**Exercise details:**
Quote the entries that follow exactly, leaving none out.

=== Section Start ===

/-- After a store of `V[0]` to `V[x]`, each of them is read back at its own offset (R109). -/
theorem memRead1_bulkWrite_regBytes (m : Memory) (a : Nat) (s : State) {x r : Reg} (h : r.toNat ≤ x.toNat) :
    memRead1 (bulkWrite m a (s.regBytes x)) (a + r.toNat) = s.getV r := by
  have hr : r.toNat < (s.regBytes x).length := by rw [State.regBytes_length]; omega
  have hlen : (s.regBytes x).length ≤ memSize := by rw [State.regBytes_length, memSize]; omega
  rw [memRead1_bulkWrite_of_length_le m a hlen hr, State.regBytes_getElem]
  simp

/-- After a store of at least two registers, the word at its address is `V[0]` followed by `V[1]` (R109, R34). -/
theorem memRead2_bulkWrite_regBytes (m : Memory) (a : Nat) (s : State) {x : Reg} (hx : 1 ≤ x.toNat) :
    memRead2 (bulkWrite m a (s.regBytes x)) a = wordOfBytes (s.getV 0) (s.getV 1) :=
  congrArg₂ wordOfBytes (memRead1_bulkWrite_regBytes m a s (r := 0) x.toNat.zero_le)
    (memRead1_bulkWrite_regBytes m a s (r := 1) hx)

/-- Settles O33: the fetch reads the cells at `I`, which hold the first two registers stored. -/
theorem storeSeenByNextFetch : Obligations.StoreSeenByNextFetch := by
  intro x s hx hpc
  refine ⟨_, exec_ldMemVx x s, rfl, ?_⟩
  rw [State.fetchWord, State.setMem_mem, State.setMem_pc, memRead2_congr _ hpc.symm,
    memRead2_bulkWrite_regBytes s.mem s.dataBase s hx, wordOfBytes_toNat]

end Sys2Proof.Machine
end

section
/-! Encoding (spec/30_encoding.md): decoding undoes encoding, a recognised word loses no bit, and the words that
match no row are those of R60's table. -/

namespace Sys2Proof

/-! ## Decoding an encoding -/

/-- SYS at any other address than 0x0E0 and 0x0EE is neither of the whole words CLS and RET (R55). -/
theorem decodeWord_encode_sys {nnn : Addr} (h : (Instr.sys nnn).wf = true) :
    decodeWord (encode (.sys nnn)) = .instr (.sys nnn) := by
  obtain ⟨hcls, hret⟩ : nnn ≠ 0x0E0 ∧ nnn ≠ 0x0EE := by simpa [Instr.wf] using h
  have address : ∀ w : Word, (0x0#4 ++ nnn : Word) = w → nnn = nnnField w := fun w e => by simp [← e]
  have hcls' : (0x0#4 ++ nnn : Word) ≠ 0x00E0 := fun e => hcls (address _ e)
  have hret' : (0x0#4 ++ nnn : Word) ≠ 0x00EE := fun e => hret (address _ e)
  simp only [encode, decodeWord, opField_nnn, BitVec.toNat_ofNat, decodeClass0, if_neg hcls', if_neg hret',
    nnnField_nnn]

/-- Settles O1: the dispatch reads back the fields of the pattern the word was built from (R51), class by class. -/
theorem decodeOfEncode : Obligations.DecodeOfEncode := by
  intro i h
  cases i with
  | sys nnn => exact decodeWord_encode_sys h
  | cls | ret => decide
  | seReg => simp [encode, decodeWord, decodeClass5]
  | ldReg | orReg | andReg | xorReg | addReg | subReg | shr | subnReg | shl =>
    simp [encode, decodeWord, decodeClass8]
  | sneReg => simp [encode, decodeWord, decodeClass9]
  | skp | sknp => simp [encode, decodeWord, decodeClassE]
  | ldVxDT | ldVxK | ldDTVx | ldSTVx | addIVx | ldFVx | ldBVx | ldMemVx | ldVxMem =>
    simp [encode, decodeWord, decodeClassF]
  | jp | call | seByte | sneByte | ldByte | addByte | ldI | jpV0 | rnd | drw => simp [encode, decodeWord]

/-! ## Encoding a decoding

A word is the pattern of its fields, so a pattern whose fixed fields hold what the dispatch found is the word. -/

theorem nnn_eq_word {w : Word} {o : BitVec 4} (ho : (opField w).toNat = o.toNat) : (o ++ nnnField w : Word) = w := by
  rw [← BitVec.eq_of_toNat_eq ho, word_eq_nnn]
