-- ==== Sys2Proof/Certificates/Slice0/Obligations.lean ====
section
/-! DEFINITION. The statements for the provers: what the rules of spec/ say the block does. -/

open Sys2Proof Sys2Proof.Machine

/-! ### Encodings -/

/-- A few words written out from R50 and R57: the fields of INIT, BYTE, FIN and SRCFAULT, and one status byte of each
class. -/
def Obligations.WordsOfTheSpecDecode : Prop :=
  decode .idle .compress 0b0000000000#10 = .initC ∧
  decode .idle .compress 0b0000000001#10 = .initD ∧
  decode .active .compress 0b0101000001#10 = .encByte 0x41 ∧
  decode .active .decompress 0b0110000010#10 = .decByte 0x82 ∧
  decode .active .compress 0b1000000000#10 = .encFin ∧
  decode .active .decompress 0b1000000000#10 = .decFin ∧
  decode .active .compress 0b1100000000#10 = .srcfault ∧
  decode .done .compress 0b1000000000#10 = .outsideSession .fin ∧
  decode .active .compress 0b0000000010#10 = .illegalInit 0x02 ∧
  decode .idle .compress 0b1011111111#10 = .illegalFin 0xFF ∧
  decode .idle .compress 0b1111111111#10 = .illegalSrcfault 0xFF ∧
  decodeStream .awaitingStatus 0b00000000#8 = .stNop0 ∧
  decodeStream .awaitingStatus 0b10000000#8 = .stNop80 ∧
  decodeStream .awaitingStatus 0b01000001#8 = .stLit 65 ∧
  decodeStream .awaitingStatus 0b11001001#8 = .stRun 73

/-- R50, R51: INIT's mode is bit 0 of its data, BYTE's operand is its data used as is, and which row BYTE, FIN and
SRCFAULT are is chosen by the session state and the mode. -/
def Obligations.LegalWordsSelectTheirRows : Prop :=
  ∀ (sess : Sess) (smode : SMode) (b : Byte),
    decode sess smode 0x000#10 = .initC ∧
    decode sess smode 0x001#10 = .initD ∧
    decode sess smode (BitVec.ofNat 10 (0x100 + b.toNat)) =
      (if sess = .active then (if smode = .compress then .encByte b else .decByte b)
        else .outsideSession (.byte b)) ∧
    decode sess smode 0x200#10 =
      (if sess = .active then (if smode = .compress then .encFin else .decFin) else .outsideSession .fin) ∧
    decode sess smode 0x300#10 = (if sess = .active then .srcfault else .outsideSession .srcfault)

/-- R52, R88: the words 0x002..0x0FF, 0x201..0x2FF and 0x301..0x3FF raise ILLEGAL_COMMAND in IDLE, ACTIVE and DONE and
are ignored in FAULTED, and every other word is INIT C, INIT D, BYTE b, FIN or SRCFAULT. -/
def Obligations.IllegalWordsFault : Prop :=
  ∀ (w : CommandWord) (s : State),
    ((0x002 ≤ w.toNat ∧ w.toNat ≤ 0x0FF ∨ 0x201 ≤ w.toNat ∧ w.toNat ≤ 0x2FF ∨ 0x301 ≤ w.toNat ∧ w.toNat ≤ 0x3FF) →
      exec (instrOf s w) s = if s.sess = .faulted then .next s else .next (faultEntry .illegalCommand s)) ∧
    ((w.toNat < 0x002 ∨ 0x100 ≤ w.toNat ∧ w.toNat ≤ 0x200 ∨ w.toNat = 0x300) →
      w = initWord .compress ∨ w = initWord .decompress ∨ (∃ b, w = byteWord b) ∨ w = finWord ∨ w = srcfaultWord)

=== Section End ===

**Answer for the task:**
/-- After a store of `V[0]` to `V[x]`, each of them is read back at its own offset (R109). -/
theorem memRead1_bulkWrite_regBytes (m : Memory) (a : Nat) (s : State) {x r : Reg} (h : r.toNat ≤ x.toNat) :
    memRead1 (bulkWrite m a (s.regBytes x)) (a + r.toNat) = s.getV r := by
  have hr : r.toNat < (s.regBytes x).length := by rw [State.regBytes_length]; omega
  have hlen : (s.regBytes x).length ≤ memSize := by rw [State.regBytes_length, memSize]; omega
  rw [memRead1_bulkWrite_of_length_le m a hlen hr, State.regBytes_getElem]
  simp

/-- After a store of at least two registers, the word at its address is `V[0]` followed by `V[1]` (R109, R34). -/
theorem memRead2_bulkWrite_regBytes (m : Memory) (a : Nat) (s : State) {x : Reg} (hx : 1 ≤ x.toNat) :
    memRead2 (bulkWrite m a (s.regBytes x)) a = wordOfBytes (s.getV 0) (s.getV 1) :=
  congrArg₂ wordOfBytes (memRead1_bulkWrite_regBytes m a s (r := 0) x.toNat.zero_le)
    (memRead1_bulkWrite_regBytes m a s (r := 1) hx)

/-- Settles O33: the fetch reads the cells at `I`, which hold the first two registers stored. -/
theorem storeSeenByNextFetch : Obligations.StoreSeenByNextFetch := by
  intro x s hx hpc
  refine ⟨_, exec_ldMemVx x s, rfl, ?_⟩
  rw [State.fetchWord, State.setMem_mem, State.setMem_pc, memRead2_congr _ hpc.symm,
    memRead2_bulkWrite_regBytes s.mem s.dataBase s hx, wordOfBytes_toNat]

end Sys2Proof.Machine
end

section
/-! Encoding (spec/30_encoding.md): decoding undoes encoding, a recognised word loses no bit, and the words that
match no row are those of R60's table. -/

namespace Sys2Proof

/-! ## Decoding an encoding -/

/-- SYS at any other address than 0x0E0 and 0x0EE is neither of the whole words CLS and RET (R55). -/
theorem decodeWord_encode_sys {nnn : Addr} (h : (Instr.sys nnn).wf = true) :
    decodeWord (encode (.sys nnn)) = .instr (.sys nnn) := by
  obtain ⟨hcls, hret⟩ : nnn ≠ 0x0E0 ∧ nnn ≠ 0x0EE := by simpa [Instr.wf] using h
  have address : ∀ w : Word, (0x0#4 ++ nnn : Word) = w → nnn = nnnField w := fun w e => by simp [← e]
  have hcls' : (0x0#4 ++ nnn : Word) ≠ 0x00E0 := fun e => hcls (address _ e)
  have hret' : (0x0#4 ++ nnn : Word) ≠ 0x00EE := fun e => hret (address _ e)
  simp only [encode, decodeWord, opField_nnn, BitVec.toNat_ofNat, decodeClass0, if_neg hcls', if_neg hret',
    nnnField_nnn]

/-- Settles O1: the dispatch reads back the fields of the pattern the word was built from (R51), class by class. -/
theorem decodeOfEncode : Obligations.DecodeOfEncode := by
  intro i h
  cases i with
  | sys nnn => exact decodeWord_encode_sys h
  | cls | ret => decide
  | seReg => simp [encode, decodeWord, decodeClass5]
  | ldReg | orReg | andReg | xorReg | addReg | subReg | shr | subnReg | shl =>
    simp [encode, decodeWord, decodeClass8]
  | sneReg => simp [encode, decodeWord, decodeClass9]
  | skp | sknp => simp [encode, decodeWord, decodeClassE]
  | ldVxDT | ldVxK | ldDTVx | ldSTVx | addIVx | ldFVx | ldBVx | ldMemVx | ldVxMem =>
    simp [encode, decodeWord, decodeClassF]
  | jp | call | seByte | sneByte | ldByte | addByte | ldI | jpV0 | rnd | drw => simp [encode, decodeWord]

/-! ## Encoding a decoding

A word is the pattern of its fields, so a pattern whose fixed fields hold what the dispatch found is the word. -/

theorem nnn_eq_word {w : Word} {o : BitVec 4} (ho : (opField w).toNat = o.toNat) : (o ++ nnnField w : Word) = w := by
  rw [← BitVec.eq_of_toNat_eq ho, word_eq_nnn]
-- ==== Sys2Proof/Certificates/Slice0/Obligations.lean ====
section
/-! DEFINITION. The statements for the provers: what the rules of spec/ say the block does. -/

open Sys2Proof Sys2Proof.Machine

/-! ### Encodings -/

/-- A few words written out from R50 and R57: the fields of INIT, BYTE, FIN and SRCFAULT, and one status byte of each
class. -/
def Obligations.WordsOfTheSpecDecode : Prop :=
  decode .idle .compress 0b0000000000#10 = .initC ∧
  decode .idle .compress 0b0000000001#10 = .initD ∧
  decode .active .compress 0b0101000001#10 = .encByte 0x41 ∧
  decode .active .decompress 0b0110000010#10 = .decByte 0x82 ∧
  decode .active .compress 0b1000000000#10 = .encFin ∧
  decode .active .decompress 0b1000000000#10 = .decFin ∧
  decode .active .compress 0b1100000000#10 = .srcfault ∧
  decode .done .compress 0b1000000000#10 = .outsideSession .fin ∧
  decode .active .compress 0b0000000010#10 = .illegalInit 0x02 ∧
  decode .idle .compress 0b1011111111#10 = .illegalFin 0xFF ∧
  decode .idle .compress 0b1111111111#10 = .illegalSrcfault 0xFF ∧
  decodeStream .awaitingStatus 0b00000000#8 = .stNop0 ∧
  decodeStream .awaitingStatus 0b10000000#8 = .stNop80 ∧
  decodeStream .awaitingStatus 0b01000001#8 = .stLit 65 ∧
  decodeStream .awaitingStatus 0b11001001#8 = .stRun 73

/-- R50, R51: INIT's mode is bit 0 of its data, BYTE's operand is its data used as is, and which row BYTE, FIN and
SRCFAULT are is chosen by the session state and the mode. -/
def Obligations.LegalWordsSelectTheirRows : Prop :=
  ∀ (sess : Sess) (smode : SMode) (b : Byte),
    decode sess smode 0x000#10 = .initC ∧
    decode sess smode 0x001#10 = .initD ∧
    decode sess smode (BitVec.ofNat 10 (0x100 + b.toNat)) =
      (if sess = .active then (if smode = .compress then .encByte b else .decByte b)
        else .outsideSession (.byte b)) ∧
    decode sess smode 0x200#10 =
      (if sess = .active then (if smode = .compress then .encFin else .decFin) else .outsideSession .fin) ∧
    decode sess smode 0x300#10 = (if sess = .active then .srcfault else .outsideSession .srcfault)

/-- R52, R88: the words 0x002..0x0FF, 0x201..0x2FF and 0x301..0x3FF raise ILLEGAL_COMMAND in IDLE, ACTIVE and DONE and
are ignored in FAULTED, and every other word is INIT C, INIT D, BYTE b, FIN or SRCFAULT. -/
def Obligations.IllegalWordsFault : Prop :=
  ∀ (w : CommandWord) (s : State),
    ((0x002 ≤ w.toNat ∧ w.toNat ≤ 0x0FF ∨ 0x201 ≤ w.toNat ∧ w.toNat ≤ 0x2FF ∨ 0x301 ≤ w.toNat ∧ w.toNat ≤ 0x3FF) →
      exec (instrOf s w) s = if s.sess = .faulted then .next s else .next (faultEntry .illegalCommand s)) ∧
    ((w.toNat < 0x002 ∨ 0x100 ≤ w.toNat ∧ w.toNat ≤ 0x200 ∨ w.toNat = 0x300) →
      w = initWord .compress ∨ w = initWord .decompress ∨ (∃ b, w = byteWord b) ∨ w = finWord ∨ w = srcfaultWord)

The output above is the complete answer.